From the entries below, please output exactly the lines starting at the one containing "(0x8F, R284). -/" and ending at the one containing "def execSaxZpy (a", both included.

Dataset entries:
※ ※ ※
-- ==== Sys2Proof/Machine/Unofficial.lean ====
section
/-! DEFINITION. Machine/Unofficial.lean: the listed unofficial instructions and the unlisted opcodes (45_unofficial.md R280 to
R296). -/

namespace Sys2Proof.Machine

/-- The operand read of DOP and TOP, its value discarded, with the page-crossing cycle of a read-type instruction
(R281, R282). An immediate DOP reads its operand byte "a second time" (R281; assumption log 9). -/
def readAndDiscard (o : Operand) (s : State) : State :=
  let k := effAddr o s
  let s1 := k.2.addCycles k.1.crossed.toNat
  match k.1.ea with
  | some a => if nopOperandRead then (busRead a s1).2 else s1
  | none => s1

/-- DOP (R281). -/
def opDop (o : Operand) (s : State) : State := readAndDiscard o s

/-- DOP, zero page (0x04, R281). -/
def execDop04 (a : Byte) (s : State) : Out := .next (opDop (.zp a) (s.credit 0x04))

/-- DOP, zero page,X (0x14, R281). -/
def execDop14 (a : Byte) (s : State) : Out := .next (opDop (.zpx a) (s.credit 0x14))

/-- DOP, zero page,X (0x34, R281). -/
def execDop34 (a : Byte) (s : State) : Out := .next (opDop (.zpx a) (s.credit 0x34))

/-- DOP, zero page (0x44, R281). -/
def execDop44 (a : Byte) (s : State) : Out := .next (opDop (.zp a) (s.credit 0x44))

/-- DOP, zero page,X (0x54, R281). -/
def execDop54 (a : Byte) (s : State) : Out := .next (opDop (.zpx a) (s.credit 0x54))

/-- DOP, zero page (0x64, R281). -/
def execDop64 (a : Byte) (s : State) : Out := .next (opDop (.zp a) (s.credit 0x64))

/-- DOP, zero page,X (0x74, R281). -/
def execDop74 (a : Byte) (s : State) : Out := .next (opDop (.zpx a) (s.credit 0x74))

/-- DOP, immediate (0x80, R281). -/
def execDop80 (v : Byte) (s : State) : Out := .next (opDop (.imm v) (s.credit 0x80))

/-- DOP, immediate (0x82, R281). -/
def execDop82 (v : Byte) (s : State) : Out := .next (opDop (.imm v) (s.credit 0x82))

/-- DOP, immediate (0x89, R281). -/
def execDop89 (v : Byte) (s : State) : Out := .next (opDop (.imm v) (s.credit 0x89))

/-- DOP, immediate (0xC2, R281). -/
def execDopC2 (v : Byte) (s : State) : Out := .next (opDop (.imm v) (s.credit 0xC2))

/-- DOP, zero page,X (0xD4, R281). -/
def execDopD4 (a : Byte) (s : State) : Out := .next (opDop (.zpx a) (s.credit 0xD4))

/-- DOP, immediate (0xE2, R281). -/
def execDopE2 (v : Byte) (s : State) : Out := .next (opDop (.imm v) (s.credit 0xE2))

/-- DOP, zero page,X (0xF4, R281). -/
def execDopF4 (a : Byte) (s : State) : Out := .next (opDop (.zpx a) (s.credit 0xF4))

/-- TOP (R282). -/
def opTop (o : Operand) (s : State) : State := readAndDiscard o s

/-- TOP, absolute (0x0C, R282). -/
def execTop0C (a : Addr) (s : State) : Out := .next (opTop (.abs a) (s.credit 0x0C))

/-- TOP, absolute,X (0x1C, R282). -/
def execTop1C (a : Addr) (s : State) : Out := .next (opTop (.absx a) (s.credit 0x1C))

/-- TOP, absolute,X (0x3C, R282). -/
def execTop3C (a : Addr) (s : State) : Out := .next (opTop (.absx a) (s.credit 0x3C))

/-- TOP, absolute,X (0x5C, R282). -/
def execTop5C (a : Addr) (s : State) : Out := .next (opTop (.absx a) (s.credit 0x5C))

/-- TOP, absolute,X (0x7C, R282). -/
def execTop7C (a : Addr) (s : State) : Out := .next (opTop (.absx a) (s.credit 0x7C))

/-- TOP, absolute,X (0xDC, R282). -/
def execTopDC (a : Addr) (s : State) : Out := .next (opTop (.absx a) (s.credit 0xDC))

/-- TOP, absolute,X (0xFC, R282). -/
def execTopFC (a : Addr) (s : State) : Out := .next (opTop (.absx a) (s.credit 0xFC))

/-- `M <- LoadOperand(); A <- M; X <- M; SetNZ(M)` (R283). -/
def opLax (o : Operand) (s : State) : State :=
  let r := readOperand o s
  ((r.2.setA r.1).setX r.1).setP (setNZ r.1 r.2.p)

/-- LAX, (indirect,X) (0xA3, R283). -/
def execLaxIndx (a : Byte) (s : State) : Out := .next (opLax (.indx a) (s.credit 0xA3))

/-- LAX, zero page (0xA7, R283). -/
def execLaxZp (a : Byte) (s : State) : Out := .next (opLax (.zp a) (s.credit 0xA7))

/-- LAX, absolute (0xAF, R283). -/
def execLaxAbs (a : Addr) (s : State) : Out := .next (opLax (.abs a) (s.credit 0xAF))

/-- LAX, (indirect),Y (0xB3, R283). -/
def execLaxIndy (a : Byte) (s : State) : Out := .next (opLax (.indy a) (s.credit 0xB3))

/-- LAX, zero page,Y (0xB7, R283). -/
def execLaxZpy (a : Byte) (s : State) : Out := .next (opLax (.zpy a) (s.credit 0xB7))

/-- LAX, absolute,Y (0xBF, R283). -/
def execLaxAbsy (a : Addr) (s : State) : Out := .next (opLax (.absy a) (s.credit 0xBF))

/-- `StoreOperand(A & X)` (R284). -/
def opSax (o : Operand) (s : State) : State := writeOperand o (s.a &&& s.x) s

/-- SAX, (indirect,X) (0x83, R284). -/
def execSaxIndx (a : Byte) (s : State) : Out := .next (opSax (.indx a) (s.credit 0x83))

/-- SAX, zero page (0x87, R284). -/
def execSaxZp (a : Byte) (s : State) : Out := .next (opSax (.zp a) (s.credit 0x87))

/-- SAX, absolute (0x8F, R284). -/
def execSaxAbs (a : Addr) (s : State) : Out := .next (opSax (.abs a) (s.credit 0x8F))

/-- SAX, zero page,Y (0x97, R284). -/
def execSaxZpy (a : Byte) (s : State) : Out := .next (opSax (.zpy a) (s.credit 0x97))

/-- USBC: exactly SBC with the immediate operand (R285). -/
def opUsbc (o : Operand) (s : State) : State :=
  let r := readOperand o s
  subFromA r.1 r.2

/-- USBC, immediate (0xEB, R285). -/
def execUsbc (v : Byte) (s : State) : Out := .next (opUsbc (.imm v) (s.credit 0xEB))

/-- DCP: decrement memory, then compare A with the byte stored (R286). -/
def opDcp (o : Operand) (s : State) : State :=
  let r := modifyOperand decrement o s
  r.2.setP (compareFlags r.2.a r.1 r.2.p)

/-- DCP, (indirect,X) (0xC3, R286). -/
def execDcpIndx (a : Byte) (s : State) : Out := .next (opDcp (.indx a) (s.credit 0xC3))

/-- DCP, zero page (0xC7, R286). -/
def execDcpZp (a : Byte) (s : State) : Out := .next (opDcp (.zp a) (s.credit 0xC7))

/-- DCP, absolute (0xCF, R286). -/
def execDcpAbs (a : Addr) (s : State) : Out := .next (opDcp (.abs a) (s.credit 0xCF))

/-- DCP, (indirect),Y (0xD3, R286). -/
def execDcpIndy (a : Byte) (s : State) : Out := .next (opDcp (.indy a) (s.credit 0xD3))

/-- DCP, zero page,X (0xD7, R286). -/
def execDcpZpx (a : Byte) (s : State) : Out := .next (opDcp (.zpx a) (s.credit 0xD7))

/-- DCP, absolute,Y (0xDB, R286). -/
def execDcpAbsy (a : Addr) (s : State) : Out := .next (opDcp (.absy a) (s.credit 0xDB))

/-- DCP, absolute,X (0xDF, R286). -/
def execDcpAbsx (a : Addr) (s : State) : Out := .next (opDcp (.absx a) (s.credit 0xDF))

/-- ISC: increment memory, then subtract the byte stored from A (R287). -/
def opIsc (o : Operand) (s : State) : State :=
  let r := modifyOperand increment o s
  subFromA r.1 r.2

/-- ISC, (indirect,X) (0xE3, R287). -/
def execIscIndx (a : Byte) (s : State) : Out := .next (opIsc (.indx a) (s.credit 0xE3))

/-- ISC, zero page (0xE7, R287). -/
def execIscZp (a : Byte) (s : State) : Out := .next (opIsc (.zp a) (s.credit 0xE7))

/-- ISC, absolute (0xEF, R287). -/
def execIscAbs (a : Addr) (s : State) : Out := .next (opIsc (.abs a) (s.credit 0xEF))

/-- ISC, (indirect),Y (0xF3, R287). -/
def execIscIndy (a : Byte) (s : State) : Out := .next (opIsc (.indy a) (s.credit 0xF3))

/-- ISC, zero page,X (0xF7, R287). -/
def execIscZpx (a : Byte) (s : State) : Out := .next (opIsc (.zpx a) (s.credit 0xF7))

/-- ISC, absolute,Y (0xFB, R287). -/
def execIscAbsy (a : Addr) (s : State) : Out := .next (opIsc (.absy a) (s.credit 0xFB))

/-- ISC, absolute,X (0xFF, R287). -/
def execIscAbsx (a : Addr) (s : State) : Out := .next (opIsc (.absx a) (s.credit 0xFF))

/-- SLO: shift memory left, then OR the byte stored into A (R288). -/
def opSlo (o : Operand) (s : State) : State :=
  let r := modifyOperand shiftLeft o s
  logicToA (r.2.a ||| r.1) r.2

/-- SLO, (indirect,X) (0x03, R288). -/
def execSloIndx (a : Byte) (s : State) : Out := .next (opSlo (.indx a) (s.credit 0x03))

/-- SLO, zero page (0x07, R288). -/
def execSloZp (a : Byte) (s : State) : Out := .next (opSlo (.zp a) (s.credit 0x07))

/-- SLO, absolute (0x0F, R288). -/
def execSloAbs (a : Addr) (s : State) : Out := .next (opSlo (.abs a) (s.credit 0x0F))

/-- SLO, (indirect),Y (0x13, R288). -/
def execSloIndy (a : Byte) (s : State) : Out := .next (opSlo (.indy a) (s.credit 0x13))

/-- SLO, zero page,X (0x17, R288). -/
def execSloZpx (a : Byte) (s : State) : Out := .next (opSlo (.zpx a) (s.credit 0x17))

/-- SLO, absolute,Y (0x1B, R288). -/
def execSloAbsy (a : Addr) (s : State) : Out := .next (opSlo (.absy a) (s.credit 0x1B))

/-- SLO, absolute,X (0x1F, R288). -/
def execSloAbsx (a : Addr) (s : State) : Out := .next (opSlo (.absx a) (s.credit 0x1F))

/-- RLA: rotate memory left, then AND the byte stored into A (R289). -/
def opRla (o : Operand) (s : State) : State :=
  let r := modifyOperand rotateLeft o s
  logicToA (r.2.a &&& r.1) r.2

/-- RLA, (indirect,X) (0x23, R289). -/
def execRlaIndx (a : Byte) (s : State) : Out := .next (opRla (.indx a) (s.credit 0x23))

/-- RLA, zero page (0x27, R289). -/
def execRlaZp (a : Byte) (s : State) : Out := .next (opRla (.zp a) (s.credit 0x27))

/-- RLA, absolute (0x2F, R289). -/
def execRlaAbs (a : Addr) (s : State) : Out := .next (opRla (.abs a) (s.credit 0x2F))

/-- RLA, (indirect),Y (0x33, R289). -/
def execRlaIndy (a : Byte) (s : State) : Out := .next (opRla (.indy a) (s.credit 0x33))

/-- RLA, zero page,X (0x37, R289). -/
def execRlaZpx (a : Byte) (s : State) : Out := .next (opRla (.zpx a) (s.credit 0x37))

/-- RLA, absolute,Y (0x3B, R289). -/
def execRlaAbsy (a : Addr) (s : State) : Out := .next (opRla (.absy a) (s.credit 0x3B))

/-- RLA, absolute,X (0x3F, R289). -/
def execRlaAbsx (a : Addr) (s : State) : Out := .next (opRla (.absx a) (s.credit 0x3F))

/-- SRE: shift memory right, then EOR the byte stored into A (R290). -/
def opSre (o : Operand) (s : State) : State :=
  let r := modifyOperand shiftRight o s
  logicToA (r.2.a ^^^ r.1) r.2

/-- SRE, (indirect,X) (0x43, R290). -/
def execSreIndx (a : Byte) (s : State) : Out := .next (opSre (.indx a) (s.credit 0x43))

/-- SRE, zero page (0x47, R290). -/
def execSreZp (a : Byte) (s : State) : Out := .next (opSre (.zp a) (s.credit 0x47))

/-- SRE, absolute (0x4F, R290). -/
def execSreAbs (a : Addr) (s : State) : Out := .next (opSre (.abs a) (s.credit 0x4F))

/-- SRE, (indirect),Y (0x53, R290). -/
def execSreIndy (a : Byte) (s : State) : Out := .next (opSre (.indy a) (s.credit 0x53))

/-- SRE, zero page,X (0x57, R290). -/
def execSreZpx (a : Byte) (s : State) : Out := .next (opSre (.zpx a) (s.credit 0x57))

/-- SRE, absolute,Y (0x5B, R290). -/
def execSreAbsy (a : Addr) (s : State) : Out := .next (opSre (.absy a) (s.credit 0x5B))

/-- SRE, absolute,X (0x5F, R290). -/
def execSreAbsx (a : Addr) (s : State) : Out := .next (opSre (.absx a) (s.credit 0x5F))

/-- RRA: rotate memory right, then add the byte stored to A with the carry just written (R291). -/
def opRra (o : Operand) (s : State) : State :=
  let r := modifyOperand rotateRight o s
  addToA r.1 r.2

/-- RRA, (indirect,X) (0x63, R291). -/
def execRraIndx (a : Byte) (s : State) : Out := .next (opRra (.indx a) (s.credit 0x63))

/-- RRA, zero page (0x67, R291). -/
def execRraZp (a : Byte) (s : State) : Out := .next (opRra (.zp a) (s.credit 0x67))

/-- RRA, absolute (0x6F, R291). -/
def execRraAbs (a : Addr) (s : State) : Out := .next (opRra (.abs a) (s.credit 0x6F))

/-- RRA, (indirect),Y (0x73, R291). -/
def execRraIndy (a : Byte) (s : State) : Out := .next (opRra (.indy a) (s.credit 0x73))

/-- RRA, zero page,X (0x77, R291). -/
def execRraZpx (a : Byte) (s : State) : Out := .next (opRra (.zpx a) (s.credit 0x77))

/-- RRA, absolute,Y (0x7B, R291). -/
def execRraAbsy (a : Addr) (s : State) : Out := .next (opRra (.absy a) (s.credit 0x7B))

/-- RRA, absolute,X (0x7F, R291). -/
def execRraAbsx (a : Addr) (s : State) : Out := .next (opRra (.absx a) (s.credit 0x7F))

/-- NOP1: no effect (R295). -/
def opNop1 (s : State) : State := s

/-- NOP1, implied (0x1A, R295). -/
def execNop1x1A (s : State) : Out := .next (opNop1 (s.credit 0x1A))

/-- NOP1, implied (0x3A, R295). -/
def execNop1x3A (s : State) : Out := .next (opNop1 (s.credit 0x3A))

/-- NOP1, implied (0x5A, R295). -/
def execNop1x5A (s : State) : Out := .next (opNop1 (s.credit 0x5A))

/-- NOP1, implied (0x7A, R295). -/
def execNop1x7A (s : State) : Out := .next (opNop1 (s.credit 0x7A))

/-- NOP1, implied (0xDA, R295). -/
def execNop1xDA (s : State) : Out := .next (opNop1 (s.credit 0xDA))

/-- NOP1, implied (0xFA, R295). -/
def execNop1xFA (s : State) : Out := .next (opNop1 (s.credit 0xFA))

/-- UNL: "a NOP with `PC <- u16(PC + UNLISTED_LEN[op] - 1)` after the opcode fetch, no other change" (R296). The length
is the free value `Config.unlistedOperands` (assumption log 4). -/
def opUnl (op : Byte) (s : State) : State := s.setPc (s.pc + BitVec.ofNat 16 (Config.unlistedOperands op).val)

/-- UNL, unlisted (0x02, R296). -/
def execUnl02 (s : State) : Out := .next (opUnl 0x02 (s.credit 0x02))

/-- UNL, unlisted (0x0B, R296). -/
def execUnl0B (s : State) : Out := .next (opUnl 0x0B (s.credit 0x0B))

/-- UNL, unlisted (0x12, R296). -/
def execUnl12 (s : State) : Out := .next (opUnl 0x12 (s.credit 0x12))

/-- UNL, unlisted (0x22, R296). -/
def execUnl22 (s : State) : Out := .next (opUnl 0x22 (s.credit 0x22))

/-- UNL, unlisted (0x2B, R296). -/
def execUnl2B (s : State) : Out := .next (opUnl 0x2B (s.credit 0x2B))

/-- UNL, unlisted (0x32, R296). -/
def execUnl32 (s : State) : Out := .next (opUnl 0x32 (s.credit 0x32))

/-- UNL, unlisted (0x42, R296). -/
def execUnl42 (s : State) : Out := .next (opUnl 0x42 (s.credit 0x42))

/-- UNL, unlisted (0x4B, R296). -/
def execUnl4B (s : State) : Out := .next (opUnl 0x4B (s.credit 0x4B))

/-- UNL, unlisted (0x52, R296). -/
def execUnl52 (s : State) : Out := .next (opUnl 0x52 (s.credit 0x52))

/-- UNL, unlisted (0x62, R296). -/
def execUnl62 (s : State) : Out := .next (opUnl 0x62 (s.credit 0x62))

/-- UNL, unlisted (0x6B, R296). -/
def execUnl6B (s : State) : Out := .next (opUnl 0x6B (s.credit 0x6B))

/-- UNL, unlisted (0x72, R296). -/
def execUnl72 (s : State) : Out := .next (opUnl 0x72 (s.credit 0x72))

/-- UNL, unlisted (0x8B, R296). -/
def execUnl8B (s : State) : Out := .next (opUnl 0x8B (s.credit 0x8B))

/-- UNL, unlisted (0x92, R296). -/
def execUnl92 (s : State) : Out := .next (opUnl 0x92 (s.credit 0x92))

/-- UNL, unlisted (0x93, R296). -/
def execUnl93 (s : State) : Out := .next (opUnl 0x93 (s.credit 0x93))

/-- UNL, unlisted (0x9B, R296). -/
def execUnl9B (s : State) : Out := .next (opUnl 0x9B (s.credit 0x9B))

/-- UNL, unlisted (0x9C, R296). -/
def execUnl9C (s : State) : Out := .next (opUnl 0x9C (s.credit 0x9C))

/-- UNL, unlisted (0x9E, R296). -/
def execUnl9E (s : State) : Out := .next (opUnl 0x9E (s.credit 0x9E))

/-- UNL, unlisted (0x9F, R296). -/
def execUnl9F (s : State) : Out := .next (opUnl 0x9F (s.credit 0x9F))

/-- UNL, unlisted (0xAB, R296). -/
def execUnlAB (s : State) : Out := .next (opUnl 0xAB (s.credit 0xAB))

/-- UNL, unlisted (0xB2, R296). -/
def execUnlB2 (s : State) : Out := .next (opUnl 0xB2 (s.credit 0xB2))

/-- UNL, unlisted (0xBB, R296). -/
def execUnlBB (s : State) : Out := .next (opUnl 0xBB (s.credit 0xBB))

/-- UNL, unlisted (0xCB, R296). -/
def execUnlCB (s : State) : Out := .next (opUnl 0xCB (s.credit 0xCB))

/-- UNL, unlisted (0xD2, R296). -/
def execUnlD2 (s : State) : Out := .next (opUnl 0xD2 (s.credit 0xD2))

/-- UNL, unlisted (0xF2, R296). -/
def execUnlF2 (s : State) : Out := .next (opUnl 0xF2 (s.credit 0xF2))

end Sys2Proof.Machine
end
※ ※ ※
▶ _Task output_
/-- SAX, absolute (0x8F, R284). -/
def execSaxAbs (a : Addr) (s : State) : Out := .next (opSax (.abs a) (s.credit 0x8F))

/-- SAX, zero page,Y (0x97, R284). -/
def execSaxZpy (a : Byte) (s : State) : Out := .next (opSax (.zpy a) (s.credit 0x97))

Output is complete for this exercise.